End-to-End Style Transfer Tutorial
I spent most of this week working on the in-game style transfer tutorial. I trimmed down the code for the two style transfer models that will be used. There was a decent amount of code that wasn’t needed for the video style transfer model. Hopefully that will make it a bit easier to browse through for anyone that wants to.
I also have the accompanying jupyter notebook pretty much completed. All the code is there. I just need to add the text for the tutorial.
I plan to use Google Colab for the tutorial so anyone following it won’t be required to get PyTorch running on their computer. I need to run the notebook on Colab to make sure the default compute resources are adequate.
I’m probably going to use Unity’s FPS Microgame for this tutorial. It should take less time to download and open than the Kinematica demo. I decided to go with Unity’s video recorder for capturing the training images from the target video game. That should mean that Unity is the only applications that needs be installed to complete the tutorial. Well, that and a web browser. The rest of the tutorial should be pretty similar to the basic tutorial I did previously.
I also came across an implementation of the model that Unity started with for their in-game style transfer project. It actually does such a good job applying styles that I was tempted to redo the jupyter notebook I’d just completed to use it instead.
However, it looks like it takes considerably more time to fully train than the single style models that I’m currently using.

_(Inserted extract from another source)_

-- ==== Sys2Proof/Machine/Dispatch.lean ====
section
/-! DEFINITION. One arm for each command of the block. -/

namespace Sys2Proof.Machine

Therefore, I’ll leave the tutorial as is and probably make a separate post for using this model in the future. I still need to convert the model and training code to PyTorch anyways.
I started to brush up on C++ in preparation for working with Unreal Engine and PyTorch’s C++ interface. I’m looking forward to finally using this language on something other than homework. C++ was actually the first programming language I learned but I never used it outside of class. Python was the first language I used to make stuff on my own time. It was a bit odd picking up Python initially since so much is handled automatically. I constantly felt like I was forgetting to do something.
I’d also like to see what performance gains there might be from using Nvidia’s TensorRT library. It supports ONNX models so I should be able to directly compare performance vs Barracuda. Of course I’d lose the multi-platform compatibility that Unity provides with the Barracuda library. I didn’t fully appreciate that feature until I learned that someone was following my PoseNet tutorial on a MacBook.
Links of the Week
A group of independent researchers is developing an open source, free-to-use version of OpenAI’s GPT-3 language model.
I learned about this drawing and painting software over the weekend called Clip Studio Paint. It has a lot of features to enhance and speed up creating art. One of the features that caught my eye was the ability to pose a virtual 3D human figure based on a reference image.
A three-part series designed to help familiarize people with the tools to make visual, data-driven essays created by The Pudding.